2017-09-21 09.27.25-1Han pasado 9 días. La sociedad civil está agotada. Necesita dormir. Llorar. Abrazar a los suyos como nunca antes. Nueve días la Cdmx y los estados, desde su sociedad civil, no ha parado. Cada uno ha dado lo que ha podido, con sus recursos, desde sus recursos. Entre el dolor, la solidaridad, la memoria de la desgracia, la desgracia misma, la culpa, el desasosiego, la tristeza. Miles de personas han movilizado miles de recursos materiales y víveres para ayudar. Las cifras, si nos detenemos son “estratosféricas”. Miles de toneladas, cientos de camiones, miles de personas. Cadenas humanas, manos. Motociclistas, ciclistas, comedores comunitarios, voluntarios. La sociedad civil para la sociedad civil.

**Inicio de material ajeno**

/-- A scratch write of the pushing strand from before the push has not landed, R233. -/
def pushHeld (x : Core) (q : CpCmd) : Bool :=
  x.ops.any (fun o => o.k == q.k && o.ord < q.ord && (match o.body with | .store .. | .shadow .. => true | _ => false))

/-- A global access of the pushing strand from before the push has not been performed at system scope, so that no access of the command
may be made yet (spec/21 R429, spec/17 R349). -/
def pushOpen (s : State) (c : Nat) (q : CpCmd) : Bool :=
  let x := s.core c
  (x.str q.k).sb.any (fun e => e.ord < q.ord) || !s.sentDone c q.k 4
    || x.ops.any (fun o => o.k == q.k && o.ord < q.ord && (match o.img with | .gld .. => true | _ => false))

def readyCmd (x : Core) (l : List CpCmd) : Option CpCmd := (nextCmd l).bind (fun q => if pushHeld x q then none else some q)

/-- The command in the stage, or the one that enters it now, R231. Of two queues that are ready while the stage has taken from neither
yet, at a task's start or after a resumption whose SEND is 00 (spec/12 R244), the W queue comes first (DESIGN CHOICE, log entry 74:
`lastq` is then true). -/
def pickStage (x : Core) : Option (Core × CpCmd) :=
  match x.stage.bind x.cmd with
  | some q => if q.sent < q.n then some (x, q) else next x
  | none => next x
where
  next (x : Core) : Option (Core × CpCmd) :=
    let r := if x.lastq then (readyCmd x x.wq).or (readyCmd x x.lq) else (readyCmd x x.lq).or (readyCmd x x.wq)
    r.map (fun q => (mapCmd { x with stage := some q.ord, lastq := q.k == .l } q.ord (fun q => { q with began := true }), { q with began := true }))

/-- The responses of elements already sent are written when a command ends at its cursor (R240), those of a multicast at its destinations
(R235). -/
def writeOut (c : Nat) (q : CpCmd) (s : State) : State :=
  let l := q.out.filter (·.bad.isNone)
  if isMulticast q.img then
    let q : CpCmd := { q with mdata := l.foldl (fun m r => writeBytes m r.x r.bytes) q.mdata }
    q.mleft.foldl (fun s d => (castTo s c d q).1) s
  else l.foldl (fun s r => s.mapCore c (·.scrWrite r.x r.bytes)) s

/-- A fault of a command, R241: a stop while its strand runs; otherwise the command ends and an event is posted. While the event queue has
no room the command stays as it was in `o`, and fails again. -/
def cmdFault (o s : State) (c : Nat) (q : CpCmd) (code : Nat) (tval : Word) : State :=
  if (s.str c q.k).running then s.raiseOp c q.k code tval
  else if !(s.core c).evRoom then o
  else ((match (s.core c).cmd q.ord with | some p => writeOut c p s | none => s).mapCore c
      (fun x => { x with lq := x.lq.filter (·.ord != q.ord), wq := x.wq.filter (·.ord != q.ord) })).postEv c 0
    (evRec 3 q.k (code + q.seq % 2 ^ 16 * 2 ^ 8 + q.sent % 2 ^ 24 * 2 ^ 24))

def isGather : Instr → Bool
  | .cpgat .. | .cpsca .. => true
  | _ => false

/-- Where element e of a command lies. -/
def cmdElem (x : Core) (q : CpCmd) (e : Nat) : ElemAt :=
  let sh := q.snap.getD {}
  let b := sh.bytes
  let w := (winCoords b (recDim b) 0 e).getLast?.getD 0
  elemAddr sh q.greg e (if isGather q.img then some (swrap (leNat (readBytes x.scr (q.idx + 8 * w) 8)) 64) else none)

Hoy, 9 días después, el abuso de las autoridades es explícito. Su discurso cínico. Su inoperancia y corrupción además de deleznable, está exhibida y a flor de piel. El sismo hizo lo propio, pero la corrupción nos destruyó y nos continua destruyendo como país. La solidadaridad nos unió en el dolor pero el oportunismo y la carroñería nos enojó. Y sí, el enojo también duele. Duele más.
Peor aún hay un doble timo apenas perceptible: la desgracia de pérdida de hogares y familiares, los miles de damnificados en el 85 fue mucho mayor. El gobierno está esperando a ver cuántas malas jugadas nos cobra la propia memoria, pues esta vez (afortunadamente) el daño es mucho menor, pero estructural en otro sentido. Eso es preocupante y, todavía no podemos verlo. Pero lo veremos. Y la furia se acrecentará.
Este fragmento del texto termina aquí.